- Developer: EA Phenomic
- Publisher: Electronic Arts
- Series: Command & Conquer
- Platforms: Web browser (supported Internet Explorer 9, Firefox 4.1+, Google Chrome)
- Release: May 24, 2012
- Genre: Massively multiplayer online real-time strategy
- Mode: Multiplayer

= Command & Conquer: Tiberium Alliances =

2012 video game

Command & Conquer: Tiberium Alliances is a military science fiction massively multiplayer online real-time strategy video game developed by Electronic Arts Phenomic and published by Electronic Arts as a free-to-play online-only browser game. The game entered its closed beta stage in December 2011. The game entered its open beta stage on March 15, 2012 and its official release was on May 24, requiring an Origin account to play.

==Gameplay==
Tiberium Alliances is a massively multiplayer online real-time strategy video game. The player will first select a sector on the world map and start their first base there. The base will be protected from attacks for one week, but will go unprotected if the owner attacks another player prior to the time ending. From there the player can advance their base further through construction, gathering, or combat. There are several resources used in the game. They are Tiberium, crystal, power, credit, and research points. Tiberium is used for base construction. Crystal is used to produce infantry, tanks and aircraft and upgrade manned defense units. Power is used for both base construction and military unit upgrades. Credit is for transferring Tiberium and crystals between bases. It is also used along with research points to research new units and structures for base advancement, and also for new MCVs, which are deployed to create new bases.

Each player on each server must select a permanent faction to join. The GDI faction has traditional military ranks, while the Nod faction are religious extremists, each with a religious title. The two factions have different offensive and defensive unit types.

The player usually starts off battling against camps of The Forgotten, then moves on to battling the Forgotten outposts and bases as well as other player bases. Through battles, the player can win resources from other bases or lose resources if attacked by another player. If a player loses their base, they can re-materialize the base on another nearby location, with time and resource penalties. Bases can be moved to new locations without being destroyed first.

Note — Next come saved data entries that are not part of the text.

-- ==== Sys2Proof/Laws/Same.lean ====
section
/-! SUPPORT. What the most used shared operations leave as it was, field by field and member by member. -/

set_option linter.all false

namespace Sys2Proof.Machine

@[simp] theorem State.setReg_same (s : State) (port : Nat) (off : Nat) (v : Nat) :
    (State.setReg s port off v).pending = s.pending ∧
    (State.setReg s port off v).cyc = s.cyc ∧
    (State.setReg s port off v).free = s.free ∧
    (State.setReg s port off v).half = s.half ∧
    (State.setReg s port off v).boot = s.boot ∧
    (State.setReg s port off v).power = s.power ∧
    (State.setReg s port off v).slots = s.slots ∧
    (State.setReg s port off v).parcels = s.parcels ∧
    (State.setReg s port off v).mem = s.mem ∧
    (State.setReg s port off v).pois = s.pois ∧
    (State.setReg s port off v).rows = s.rows ∧
    (State.setReg s port off v).bspares = s.bspares ∧
    (State.setReg s port off v).stks = s.stks ∧
    (State.setReg s port off v).chans = s.chans ∧
    (State.setReg s port off v).nbus = s.nbus ∧
    (State.setReg s port off v).crus = s.crus ∧
    (State.setReg s port off v).hubs = s.hubs ∧
    (State.setReg s port off v).me = s.me ∧
    (State.setReg s port off v).ve = s.ve ∧
    (State.setReg s port off v).vfiles = s.vfiles ∧
    (State.setReg s port off v).fe = s.fe ∧
    (State.setReg s port off v).sp = s.sp ∧
    (State.setReg s port off v).spPois = s.spPois ∧
    (State.setReg s port off v).ctxs = s.ctxs ∧
    (State.setReg s port off v).parts = s.parts ∧
    (State.setReg s port off v).pages = s.pages ∧
    (State.setReg s port off v).streams = s.streams ∧
    (State.setReg s port off v).ports = s.ports ∧
    (State.setReg s port off v).dirs = s.dirs ∧
    (State.setReg s port off v).lines = s.lines ∧
    (State.setReg s port off v).trans = s.trans ∧
    (State.setReg s port off v).lands = s.lands ∧
    (State.setReg s port off v).xacts = s.xacts ∧
    (State.setReg s port off v).routes = s.routes ∧
    (State.setReg s port off v).admits = s.admits ∧
    (State.setReg s port off v).groups = s.groups ∧
    (State.setReg s port off v).fw = s.fw ∧
    (State.setReg s port off v).logs = s.logs ∧
    (State.setReg s port off v).pm = s.pm ∧
    (State.setReg s port off v).tmap = s.tmap ∧
    (State.setReg s port off v).act = s.act ∧
    (State.setReg s port off v).out = s.out := by
  have h := Keeps.setReg s port off v
  and_intros
  · exact h.same .pending (by decide)
  · exact h.same .cyc (by decide)
  · exact h.same .free (by decide)
  · exact h.same .half (by decide)
  · exact h.same .boot (by decide)
  · exact h.same .power (by decide)
  · exact h.same .slots (by decide)
  · exact h.same .parcels (by decide)
  · exact h.same .mem (by decide)
  · exact h.same .pois (by decide)
  · exact h.same .rows (by decide)
  · exact h.same .bspares (by decide)
  · exact h.same .stks (by decide)
  · exact h.same .chans (by decide)
  · exact h.same .nbus (by decide)
  · exact h.same .crus (by decide)
  · exact h.same .hubs (by decide)
  · exact h.same .me (by decide)
  · exact h.same .ve (by decide)
  · exact h.same .vfiles (by decide)
  · exact h.same .fe (by decide)
  · exact h.same .sp (by decide)
  · exact h.same .spPois (by decide)
  · exact h.same .ctxs (by decide)
  · exact h.same .parts (by decide)
  · exact h.same .pages (by decide)
  · exact h.same .streams (by decide)
  · exact h.same .ports (by decide)
  · exact h.same .dirs (by decide)
  · exact h.same .lines (by decide)
  · exact h.same .trans (by decide)
  · exact h.same .lands (by decide)
  · exact h.same .xacts (by decide)
  · exact h.same .routes (by decide)
  · exact h.same .admits (by decide)
  · exact h.same .groups (by decide)
  · exact h.same .fw (by decide)
  · exact h.same .logs (by decide)
  · exact h.same .pm (by decide)
  · exact h.same .tmap (by decide)
  · exact h.same .act (by decide)
  · exact h.same .out (by decide)

@[simp] theorem State.setReg_members (s : State) (port : Nat) (off : Nat) (v : Nat) :
    (∀ k, (State.setReg s port off v).slot k = s.slot k) ∧
    (∀ k, (State.setReg s port off v).parcel k = s.parcel k) ∧
    (∀ k, (State.setReg s port off v).memByte k = s.memByte k) ∧
    (∀ k, (State.setReg s port off v).colBad k = s.colBad k) ∧
    (∀ k, (State.setReg s port off v).row k = s.row k) ∧
    (∀ k, (State.setReg s port off v).bspare k = s.bspare k) ∧
    (∀ k, (State.setReg s port off v).stack k = s.stack k) ∧
    (∀ k, (State.setReg s port off v).chan k = s.chan k) ∧
    (∀ k, (State.setReg s port off v).nbu k = s.nbu k) ∧
    (∀ k, (State.setReg s port off v).cru k = s.cru k) ∧
    (∀ k, (State.setReg s port off v).hub k = s.hub k) ∧
    (∀ k, (State.setReg s port off v).mat k = s.mat k) ∧
    (∀ k, (State.setReg s port off v).vec k = s.vec k) ∧
    (∀ k, (State.setReg s port off v).vfile k = s.vfile k) ∧
    (∀ k, (State.setReg s port off v).fchan k = s.fchan k) ∧
    (∀ k, (State.setReg s port off v).spByte k = s.spByte k) ∧
    (∀ k, (State.setReg s port off v).spBad k = s.spBad k) ∧
    (∀ k, (State.setReg s port off v).ctx k = s.ctx k) ∧
    (∀ k, (State.setReg s port off v).part k = s.part k) ∧
    (∀ k, (State.setReg s port off v).page k = s.page k) ∧
    (∀ k, (State.setReg s port off v).stream k = s.stream k) ∧
    (∀ k, (State.setReg s port off v).hport k = s.hport k) ∧
    (∀ k, (State.setReg s port off v).dir k = s.dir k) ∧
    (∀ k, (State.setReg s port off v).tran k = s.tran k) ∧
    (∀ k, (State.setReg s port off v).landing k = s.landing k) ∧
    (∀ k, (State.setReg s port off v).route k = s.route k) ∧
    (∀ k, (State.setReg s port off v).admission k = s.admission k) ∧
    (∀ k, (State.setReg s port off v).group k = s.group k) ∧
    (∀ k, (State.setReg s port off v).counter k = s.counter k) := by
  simp [State.slot, State.parcel, State.memByte, State.colBad, State.row, State.bspare, State.stack, State.chan, State.nbu, State.cru, State.hub, State.mat, State.vec, State.vfile, State.fchan, State.spByte, State.spBad, State.ctx, State.part, State.page, State.stream, State.hport, State.dir, State.tran, State.landing, State.route, State.admission, State.group, State.counter]

@[simp] theorem State.takeUp_same (s : State) (unit : Nat) (offs : List Nat) :
    (State.takeUp s unit offs).pending = s.pending ∧
    (State.takeUp s unit offs).cyc = s.cyc ∧
    (State.takeUp s unit offs).free = s.free ∧
    (State.takeUp s unit offs).half = s.half ∧
    (State.takeUp s unit offs).boot = s.boot ∧
    (State.takeUp s unit offs).power = s.power ∧
    (State.takeUp s unit offs).slots = s.slots ∧
    (State.takeUp s unit offs).parcels = s.parcels ∧
    (State.takeUp s unit offs).mem = s.mem ∧
    (State.takeUp s unit offs).pois = s.pois ∧
    (State.takeUp s unit offs).rows = s.rows ∧
    (State.takeUp s unit offs).bspares = s.bspares ∧
    (State.takeUp s unit offs).stks = s.stks ∧
    (State.takeUp s unit offs).chans = s.chans ∧
    (State.takeUp s unit offs).nbus = s.nbus ∧
    (State.takeUp s unit offs).crus = s.crus ∧
    (State.takeUp s unit offs).hubs = s.hubs ∧
    (State.takeUp s unit offs).me = s.me ∧
    (State.takeUp s unit offs).ve = s.ve ∧
    (State.takeUp s unit offs).vfiles = s.vfiles ∧
    (State.takeUp s unit offs).fe = s.fe ∧
    (State.takeUp s unit offs).sp = s.sp ∧
    (State.takeUp s unit offs).spPois = s.spPois ∧
    (State.takeUp s unit offs).ctxs = s.ctxs ∧
    (State.takeUp s unit offs).parts = s.parts ∧
    (State.takeUp s unit offs).pages = s.pages ∧
    (State.takeUp s unit offs).streams = s.streams ∧
    (State.takeUp s unit offs).ports = s.ports ∧
    (State.takeUp s unit offs).dirs = s.dirs ∧
    (State.takeUp s unit offs).lines = s.lines ∧
    (State.takeUp s unit offs).trans = s.trans ∧
    (State.takeUp s unit offs).lands = s.lands ∧
    (State.takeUp s unit offs).xacts = s.xacts ∧
    (State.takeUp s unit offs).routes = s.routes ∧
    (State.takeUp s unit offs).admits = s.admits ∧
    (State.takeUp s unit offs).groups = s.groups ∧
    (State.takeUp s unit offs).fw = s.fw ∧
    (State.takeUp s unit offs).logs = s.logs ∧
    (State.takeUp s unit offs).pm = s.pm ∧
    (State.takeUp s unit offs).tmap = s.tmap ∧
    (State.takeUp s unit offs).act = s.act ∧
    (State.takeUp s unit offs).out = s.out := by
  have h := Keeps.takeUp s unit offs
  and_intros
  · exact h.same .pending (by decide)
  · exact h.same .cyc (by decide)
  · exact h.same .free (by decide)
  · exact h.same .half (by decide)
  · exact h.same .boot (by decide)
  · exact h.same .power (by decide)
  · exact h.same .slots (by decide)
  · exact h.same .parcels (by decide)
  · exact h.same .mem (by decide)
  · exact h.same .pois (by decide)
  · exact h.same .rows (by decide)
  · exact h.same .bspares (by decide)
  · exact h.same .stks (by decide)
  · exact h.same .chans (by decide)
  · exact h.same .nbus (by decide)
  · exact h.same .crus (by decide)
  · exact h.same .hubs (by decide)
  · exact h.same .me (by decide)
  · exact h.same .ve (by decide)
  · exact h.same .vfiles (by decide)
  · exact h.same .fe (by decide)
  · exact h.same .sp (by decide)
  · exact h.same .spPois (by decide)
  · exact h.same .ctxs (by decide)
  · exact h.same .parts (by decide)
  · exact h.same .pages (by decide)
  · exact h.same .streams (by decide)
  · exact h.same .ports (by decide)
  · exact h.same .dirs (by decide)
  · exact h.same .lines (by decide)
  · exact h.same .trans (by decide)
  · exact h.same .lands (by decide)
  · exact h.same .xacts (by decide)
  · exact h.same .routes (by decide)
  · exact h.same .admits (by decide)
  · exact h.same .groups (by decide)
  · exact h.same .fw (by decide)
  · exact h.same .logs (by decide)
  · exact h.same .pm (by decide)
  · exact h.same .tmap (by decide)
  · exact h.same .act (by decide)
  · exact h.same .out (by decide)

Any player can create an alliance and invite people to it. An alliance must have at least one Commander-in-Chief (CiC), and can also have any number of Second-in-Commands (SiCs), officers, veterans, members, inactives, and trial players, so long as the total is 50 players or less. Despite the name difference, CiCs and SiCs have equal powers, including the ability to disband the alliance. They can also grant rights based on rank to the remaining players. Officers and above also have a private chat area only they can see, while there's a general chat area for the entire alliance, and a "whisper" mode that allows anyone to have a private chat with anyone else, even in another alliance. In addition, there is a message system within the game.

==Plagiarism accusation==
Accusations were raised against EA that the designs of two pre-release in-game units were copies of the Ork Bonecruncha and Baneblade tank from the Warhammer 40,000 franchise. EA later confirmed that the units in question don't appear in the game official release.

== DICE ==
On the closure of Phenomic by the end of October 2013 DICE took over the development.

== Envision Entertainment ==
On April 7, 2015, Envision Entertainment took over the development of the game.